Investment Implications
- Pay-for-performance and retention: The CEO’s mix shifted toward equity in 2024 (stock awards ~$524k vs $262k in 2023), with a layered retention structure (cash+RSU) through 2026–2027, aligning tenure with strategic growth initiatives but creating a concentrated vesting event at YE 2026 .
- Alignment and leakage risk: Strict anti-hedging/pledging and meaningful ownership guidelines (3x salary) mitigate misalignment and leverage risks; no options outstanding reduces repricing risk .
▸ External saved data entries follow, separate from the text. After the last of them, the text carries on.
theorem State.injSpent_sending (c : PerturbState) (n : Nat) (x : Fld) :
    Sending s (if n = 0 then ({ s with inj := c } : State).put x 0 else { s with inj := c }).injected :=
  (Sending.ite ((s.inj_sending c).trans (State.put_sending ..)) (s.inj_sending c)).trans (State.bump_sending ..)

theorem State.injCrc_sending (k : Nat) : Sending s (s.injCrc k).2 := by
  unfold State.injCrc
  split
  · exact s.injSpent_sending ..
  · exact Sending.refl s

theorem State.packetBlocks_sending (body : Nat) (l : List Byte) : Sending s (s.packetBlocks body l).1 := by
  unfold State.packetBlocks
  have h := s.injCrc_sending 1
  generalize s.injCrc 1 = e at h ⊢
  obtain ⟨hurt, v⟩ := e
  exact h.trans (Sending.ite v.used_sending (Sending.refl v))

/-! Level packets and seams (R278, R283, R475). -/

theorem State.levelPacket_sending (pid row : Nat) (unaddr rep : Bool) (l : List (Nat × Nat)) (key : Nat) (limit : Option Nat) :
    Sending s (s.levelPacket p pid row unaddr rep l key limit).1 := by
  unfold State.levelPacket
  have hdrain := s.portDrain_sending p
  generalize s.portDrain p = v at hdrain ⊢
  dsimp only
  split
  · exact hdrain
  · have hblocks := v.packetBlocks_sending
    generalize v.packetBlocks = e at hblocks ⊢
    exact (hdrain.trans (hblocks ..)).trans (State.portPush_sending ..)

theorem State.edlLevels_sending (r : Nat) : Sending s (s.edlLevels r) := by
  unfold State.edlLevels
  refine Sending.each s _ _ fun p t => Sending.ite (Sending.refl t) (Sending.each t _ _ fun e v => ?_)
  have h := v.levelPacket_sending p
  generalize v.levelPacket = g at h ⊢
  refine Sending.ite (Sending.refl v) ?_
  extract_lets l at'
  clear_value l at'
  generalize at' - 1000 * ticksPerNs = limit
  have hsent := h e.pid r false (v.tim.shows != 0) l at' (some limit)
  generalize g p e.pid r false (v.tim.shows != 0) l at' (some limit) = x at hsent ⊢
  obtain ⟨w, sent⟩ := x
  exact hsent.trans (w.bumpIf_sending ..)

theorem State.seamSend_sending (k kind line first count : Nat) (l : List Byte) : Sending s (s.seamSend k kind line first count l) := by
  unfold State.seamSend
  exact Sending.ite ((s.casControl_sending ..).trans (State.casData_sending ..)) (Sending.refl s)

theorem State.seamZones_sending (r : Nat) : Sending s (s.seamZones r) := by
  unfold State.seamZones
  refine Sending.ite (Sending.refl s) ?_
  dsimp only
  refine Sending.trans ?_ (Sending.ite (State.seamSend_sending ..) (Sending.refl _))
  refine Sending.trans ?_ (Sending.ite (State.seamSend_sending ..) (Sending.refl _))
  exact (s.seamSend_sending ..).trans (State.seamSend_sending ..)

end

end Sys2Proof.Machine
end

section
/-! PROOFS. Zone needs and the solve of a zone row (R128, R129, R166 to R169). -/

namespace Sys2Proof.Machine

variable {s t : State}

/-! Samples between +0 and 1.0, ordered as their bits (R127). -/

theorem toNat_maxS (a b : Sample) : (maxS a b).toNat = max a.toNat b.toNat := by
  unfold maxS
  split <;> omega

theorem toNat_minS (a b : Sample) : (minS a b).toNat = min a.toNat b.toNat := by
  unfold minS
  split <;> omega

/-! Bins and needs (R128, R129). -/

theorem binOf_of_le {y : Sample} (h : y.toNat ≤ 0x3C00) : binOf y = y.toNat / 2 ^ 10 ∧ binOf y ≤ 15 := by
  unfold binOf
  omega

theorem sum_mapIdx_count (l : List Nat) (k : Nat) (h : k < l.length) :
    (l.mapIdx (fun i c => if i = k then c + 1 else c)).sum = l.sum + 1 := by
  induction l generalizing k with
  | nil => exact absurd h (Nat.not_lt_zero k)
  | cons x xs ih =>
    rw [List.mapIdx_cons, List.sum_cons, List.sum_cons]
    cases k with
    | zero =>
      have hrest : xs.mapIdx (fun i c => if i + 1 = 0 then c + 1 else c) = xs := by
        simp only [Nat.succ_ne_zero, if_false]
        exact List.mapIdx_eq_iff.mpr fun i => by simp
      rw [hrest, if_pos rfl]
      omega
    | succ k =>
      simp only [Nat.add_right_cancel_iff]
      rw [ih k (Nat.lt_of_succ_lt_succ h), if_neg (Nat.succ_ne_zero k).symm]
      omega

theorem fracAct_zero : fracAct 0 = 0 := by decide

theorem round16_mul_zero (x : Frac) : (round16 (Frac.mul (val16 0) x)).toNat = 0 := by
  have hzero : val16 0 = ⟨0, 2 ^ 24⟩ := by decide
  have hnum : (Frac.mul (val16 0) x).num = 0 := by rw [hzero]; exact Int.zero_mul _
  unfold round16
  rw [hnum, if_neg (by decide)]
  unfold mag16
  simp

theorem zoneNeed_toNat (a : ZoneAcc) (pct : Nat) (frac : Sample) :
    ∃ q : Sample, (zoneNeed a pct frac).toNat
      = max (min q.toNat a.ymax.toNat) (round16 (Frac.mul (val16 (fracAct frac)) (val16 a.ymax))).toNat := by
  unfold zoneNeed
  generalize findBin a.hist (max 1 ((a.n * pct + 255) / 256)) 0 0 = e
  obtain ⟨b, c⟩ := e
  dsimp only
  rw [toNat_maxS, toNat_minS]
  exact ⟨_, rfl⟩

theorem zoneNeedBounds : Rules.ZoneNeedBounds := by
  unfold Rules.ZoneNeedBounds
  refine ⟨fun y => binOf_of_le, fun a y hlen hy => ⟨rfl, ?_, ?_, toNat_maxS _ _⟩, fun a pct frac => ?_, fun a pct => ?_⟩
  · exact sum_mapIdx_count a.hist (binOf y) (by have := (binOf_of_le hy).2; omega)
  · exact List.length_mapIdx.trans hlen
  · obtain ⟨q, hq⟩ := zoneNeed_toNat a pct frac
    omega
  · obtain ⟨q, hq⟩ := zoneNeed_toNat a pct 0
    rw [fracAct_zero, round16_mul_zero] at hq
    omega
- Change-in-control economics: 3x base+bonus and full COBRA multiplier represent above-median protection for a bank of this size, potentially increasing deal frictions but also ensuring leadership continuity; best-net cutback avoids punitive excise taxes .
- Supply technicals: Regular 3-year RSU vesting implies ongoing, modest settlement flow; RSU Retention cliff in 2026 (and specific RSUs scheduled for 12/31/2026) could add near-term selling pressure if not managed via 10b5-1 plans .
- Execution track: 2024 balance sheet and AUM growth alongside disciplined deposit mix underscore operating delivery in a dynamic rate backdrop; AIP payouts tracked outcomes (52.24% of salary), balancing performance with prudence .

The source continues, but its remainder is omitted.